TASK: Transcribe, verbatim, every line from the start of the entries through the line that contains "theorem bit0Cleared_lit (w"; include both boundary lines and omit all others.

━━━━━━

/-! ## The end state (R192) -/

/-- Bit 0 of a register that is given whole. -/
theorem bit0Set_lit (w : Word) (d : Nat) : (UReg.lit w).bit0Set d = ⟨w ||| 1#32, 0#32⟩ := by
  rw [UReg.bit0Set, shown_ones, UReg.lit, BusWord.word, BusWord.on_known (by simp [BusWord.orMask]), and_ones]
  rfl

theorem bit0Cleared_lit (w : Word) (d : Nat) : (UReg.lit w).bit0Cleared d = ⟨w &&& ~~~1#32, 0#32⟩ := by
  rw [UReg.bit0Cleared, shown_ones, UReg.lit, BusWord.word, BusWord.on_known (by simp [BusWord.andNotMask]), and_ones]
  rfl

/-- The reset values but for `MCR` and `MSR`. -/
def Can.resetIn (mcr msr : Word) : Can := { Can.reset with mcr := mcr, msr := msr }

/-- The controller in init mode, after step 5. -/
def Can.timed (bt : BitTiming) : Can := { Can.resetIn 0x00010001#32 0x00000C01#32 with btr := btrWord bt }

/-- The controller after step 7, the reads of step 6 having begun with the `d`-th. -/
def Can.started (bt : BitTiming) (d : Nat) : Can :=
  { (Can.timed bt).filtered d with mcr := 0x00010000#32, msr := 0x00000C00#32, recovering := false }

/-- The reset value of `BTR` has no bit that step 5 leaves. -/
theorem timed_eq (bt : BitTiming) :
    Can.timed bt = { Can.resetIn 0x00010001#32 0x00000C01#32 with
      btr := ((Can.resetIn 0x00010001#32 0x00000C01#32).btr &&& ~~~seenBtr) ||| btrWord bt } := by
  have hnone : (Can.resetIn 0x00010001#32 0x00000C01#32).btr &&& ~~~seenBtr = 0#32 := by decide
  rw [hnone, BitVec.zero_or, Can.timed]

theorem started_eq (bt : BitTiming) (d : Nat) :
    Can.started bt d = { (Can.timed bt).filtered d with
      mcr := ((Can.timed bt).filtered d).mcr &&& ~~~0x00000001#32
      msr := ((Can.timed bt).filtered d).msr &&& ~~~0x00000001#32
      recovering := ((Can.timed bt).filtered d).recovering || bitOf ((Can.timed bt).filtered d).esr 2 } := by
  have hmcr : 0x00010001#32 &&& ~~~0x00000001#32 = 0x00010000#32 := by decide
  have hmsr : 0x00000C01#32 &&& ~~~0x00000001#32 = 0x00000C00#32 := by decide
  have hrec : (false || bitOf Can.reset.esr 2) = false := by decide
  rw [Can.started, ← hmcr, ← hmsr, ← hrec]
  rfl

/-- From the reset state on, a reset that keeps the filter registers and one that clears them are the same. -/
theorem resetFilters_reset {fr : FilterReset} (hfr : ∀ v, fr ≠ .unknown v) : Can.reset = Can.reset.resetFilters fr := by
  cases fr with
  | kept => rfl
  | cleared => rfl
  | unknown v => exact absurd rfl (hfr v)

/-- The run up to the end of the last step. -/
theorem reaches_rxEnabled {p : Params} {clk rate : Word} {fr : FilterReset} {r : List Move} {bt : BitTiming}
    {exact : Bool} (hfr : ∀ v, fr ≠ .unknown v) (hsolve : solve p.solverFallback clk rate = (bt, exact)) :
    ∃ d d' t v, t.length = 29 ∧ Reaches 54 { State.resetWith p with
        clkHz := clk, host := [.loadRate rate, .issue 0x00000040#32]
        sched := engineMoves 6 (.hw (.resetDone fr) :: engineMoves 4 (.hw .wake :: engineMoves 4 (.hw .initEnter ::
          engineMoves 24 (.hw .initLeave :: engineMoves 12 r)))) }
      (proceed [] ((((State.rateLoaded p clk rate).timed bt exact).initAt 8#4 (Can.started bt d') (engineMoves 10 r) d t v
        .engine).rxEnabled r)) := by
  have hgoes : (State.rateLoaded p clk rate).Goes := ⟨⟨rfl, rfl, rfl⟩, rfl⟩
  have hgoes' : ((State.rateLoaded p clk rate).timed bt exact).Goes := ⟨⟨rfl, rfl, rfl⟩, rfl⟩
  obtain ⟨u0, h0, a0⟩ := reaches_canInit p clk rate (engineMoves 3 (.hw (.resetDone fr) :: .engine :: engineMoves 3
    (.hw .wake :: .engine :: engineMoves 3 (.hw .initEnter :: .engine :: engineMoves 3 (engineMoves 2 (engineMoves 15
      (engineMoves 3 (.hw .initLeave :: .engine :: engineMoves 11 r))))))))
  obtain ⟨u1, h1, a1⟩ := atStep_reset hgoes a0 (resetFilters_reset hfr)
  obtain ⟨u2, h2, a2⟩ := atStep_exitSleep (c' := Can.resetIn 0x00010000#32 0x00000C00#32) hgoes rfl a1 rfl
  obtain ⟨u3, h3, a3⟩ := atStep_enterConfig (c' := Can.resetIn 0x00010001#32 0x00000C01#32) hgoes rfl rfl a2 rfl
  obtain ⟨u4, h4, a4⟩ := atStep_options (c' := Can.resetIn 0x00010001#32 0x00000C01#32) hgoes a3 rfl
  obtain ⟨u5, h5, a5⟩ := atStep_timing hgoes hsolve rfl a4 (timed_eq bt)
  obtain ⟨u6, d', h6, a6⟩ := atStep_filter hgoes' a5
  have hin : bitOf 0x00000C01#32 0 = true := by decide
  obtain ⟨u7, h7, a7⟩ := atStep_leaveConfig hgoes' hin a6 (started_eq bt d')
  obtain ⟨d, t, v, ht, h8⟩ := atStep_enableIrq hgoes' a7
  exact ⟨d, d', t, v, ht, h0.trans (h1.trans (h2.trans (h3.trans (h4.trans (h5.trans (h6.trans (h7.trans h8)))))))⟩

/-- Settles O59: the register file is the one after step 7 with `IER` written; enables, priorities and slots are what
step 8 makes of the reset values. -/
theorem initFromReset : Obligations.InitFromReset := by
  unfold Obligations.InitFromReset
  intro p clk rate fr r s bt exact hwf hfr hsolve hs
  subst hs
  obtain ⟨hne, h0, h1, -, ht, -⟩ := Params.wf_table hwf
  have hne' : p.irqRx0.toNat ≠ p.irqRx1.toNat := fun h => hne (BitVec.eq_of_toNat_eq h)
  obtain ⟨d, d', t, v, hlen, hrun⟩ := reaches_rxEnabled (r := r) hfr hsolve
  have hfifo : ∀ f, (Can.reset.fifo.get f).rfr = 0#32 := fun f => by cases f <;> decide
  have hier : Can.reset.ier ||| mFmpie = 0x00000012#32 := by decide
  refine ⟨_, hrun, rfl, rfl, rfl, rfl, rfl, rfl, rfl, rfl, ?diag, rfl, rfl, rfl, ?fifo, hier, rfl, ?fmr, ?fs1r, ?fm1r,
    ?ffa1r, ?fa1r, rfl, rfl, ?en0, ?en1, ?prio0, ?prio1, ?slot0, ?slot1, ?others, rfl, rfl, rfl, rfl, rfl, ?steps⟩
  case diag => exact List.nil_append _
  case fifo => exact hfifo
  case fmr =>
    obtain ⟨-, hbit, -⟩ := bit0Cleared_onlyBit0 (Can.reset.fmr.bit0Set d') (d' + 5)
    exact hbit
  case fs1r => exact bit0Set_lit ..
  case fm1r => exact bit0Cleared_lit ..
  case ffa1r => exact bit0Cleared_lit ..
  case fa1r => exact bit0Set_lit ..
  case en0 =>
    refine (bitOf_rxEnabled Nvic.reset p p.irqRx0).trans ?_
    rw [decide_eq_true rfl, Bool.or_true, Bool.true_or]
  case en1 =>
    refine (bitOf_rxEnabled Nvic.reset p p.irqRx1).trans ?_
    rw [decide_eq_true rfl, Bool.or_true]
  case prio0 => exact (prio_rxEnabled Nvic.reset p p.irqRx0).trans (if_pos (.inl rfl))
  case prio1 => exact (prio_rxEnabled Nvic.reset p p.irqRx1).trans (if_pos (.inr rfl))
  case slot0 => exact fun d => (readWord_rxInstalled [] hwf _ h0).trans ((if_neg hne').trans (if_pos rfl))
  case slot1 => exact fun d => (readWord_rxInstalled [] hwf _ h1).trans (if_pos rfl)
  case others =>
    intro k hk0 hk1 hk d
    exact (readWord_rxInstalled [] hwf d hk).trans ((if_neg hk1).trans (if_neg hk0))
  case steps =>
    refine (List.length_append ..).trans ?_
    change t.length + 10 = 39
    rw [hlen]

end Sys2Proof.Machine
end

section
/-! Another driver enables its line and sets its priority (R180, R265, R266). -/

namespace Sys2Proof.Machine

/-- Settles O48: the move writes the words of enables and priorities that hold the line, and no other bit of them. -/
theorem otherDriversEnableTheirLines : Obligations.OtherDriversEnableTheirLines := by
  unfold Obligations.OtherDriversEnableTheirLines
  intro s k p r hs
  have hstep : step s = .next (enableLine k p (s.setSched r)) := step_of_out (fetch_of_sched hs)
  refine ⟨_, hstep, enableLine_frame k p (s.setSched r), fun hh h0 h1 j => ?_, fun hoff => ?_⟩
  · have hon : (s.halted || decide (k = s.cfg.irqRx0) || decide (k = s.cfg.irqRx1)) = false := by simp [hh, h0, h1]
    rw [enableLine_eq, State.setSched_halted, State.setSched_cfg, hon, if_neg Bool.false_ne_true]
    exact ⟨enOf_enable_bit _ k j, prioOf_withPrio s.nvic k j p⟩
  · rw [enableLine_eq, if_pos]
    · rfl
    · rcases hoff with h | h | h <;> simp [h]

end Sys2Proof.Machine
end

section
/-! `CAN.SEND` (R210): the queries of the mailboxes 0, 1, 2, then the run of `MB.SEND` on the first free one. -/

namespace Sys2Proof.Machine

/-- Starting `CAN.SEND` (R92, R97, R260). -/
theorem exec_canSend {s : State} (hc : s.ctx = .thread) (hl : s.args.len ≤ 8#4) (hi : s.args.id ≤ 0x1FFFFFFF#32) :
    exec .canSend s = .next (startOp canSendOps s) := by
  change execCanSend s = _
  rw [execCanSend, inContext_thread hc, withFrame_of_legal hl hi]

/-! ## One query (R103, R210) -/

/-- A query finds `TMEn` as it stands. -/
theorem free_regRead_tsr (s : State) (m : MbIdx) :
    free m ((s.regRead .tsr).on seenTsr) = bitOf s.can.tsr (26 + m.toNat) := by
  have hseen : seenTsr.getLsbD (26 + m.toNat) = true := by cases m <;> rfl
  have hread : (s.regRead .tsr).on seenTsr = s.can.tsr &&& seenTsr := on_shown (by decide)
  rw [hread, free, bitTme, bitOf, BitVec.getLsbD_and, hseen, Bool.and_true, bitOf]

section
variable {m j : MbIdx} {l : List MbIdx} {rest : List Op} {s : State}

/-- The queried mailbox is free. -/
theorem busStep_query_free (h : bitOf s.can.tsr (26 + m.toNat) = true) :
    busStep (.query m l) rest s
      = .next (readStep .tsr (sendOps m s.args ++ .quiet (.resOk true) :: rest) s) :=
  congrArg Host.Outcome.next (if_pos ((free_regRead_tsr s m).trans h))

/-- The queried mailbox is busy, and another is queried after it. -/
theorem busStep_query_next (h : bitOf s.can.tsr (26 + m.toNat) = false) :
    busStep (.query m (j :: l)) rest s = .next (readStep .tsr (.bus (.query j l) :: rest) s) := by
  rw [busStep, queryStep, free_regRead_tsr, h, if_neg Bool.false_ne_true]

/-- The last mailbox is busy too. -/
theorem busStep_query_fail (h : bitOf s.can.tsr (26 + m.toNat) = false) :
    busStep (.query m []) rest s = .next (readStep .tsr (.quiet (.resOk false) :: rest) s) := by
  rw [busStep, queryStep, free_regRead_tsr, h, if_neg Bool.false_ne_true]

━━━━━━

RESPONSE BELOW:
/-! ## The end state (R192) -/

/-- Bit 0 of a register that is given whole. -/
theorem bit0Set_lit (w : Word) (d : Nat) : (UReg.lit w).bit0Set d = ⟨w ||| 1#32, 0#32⟩ := by
  rw [UReg.bit0Set, shown_ones, UReg.lit, BusWord.word, BusWord.on_known (by simp [BusWord.orMask]), and_ones]
  rfl

theorem bit0Cleared_lit (w : Word) (d : Nat) : (UReg.lit w).bit0Cleared d = ⟨w &&& ~~~1#32, 0#32⟩ := by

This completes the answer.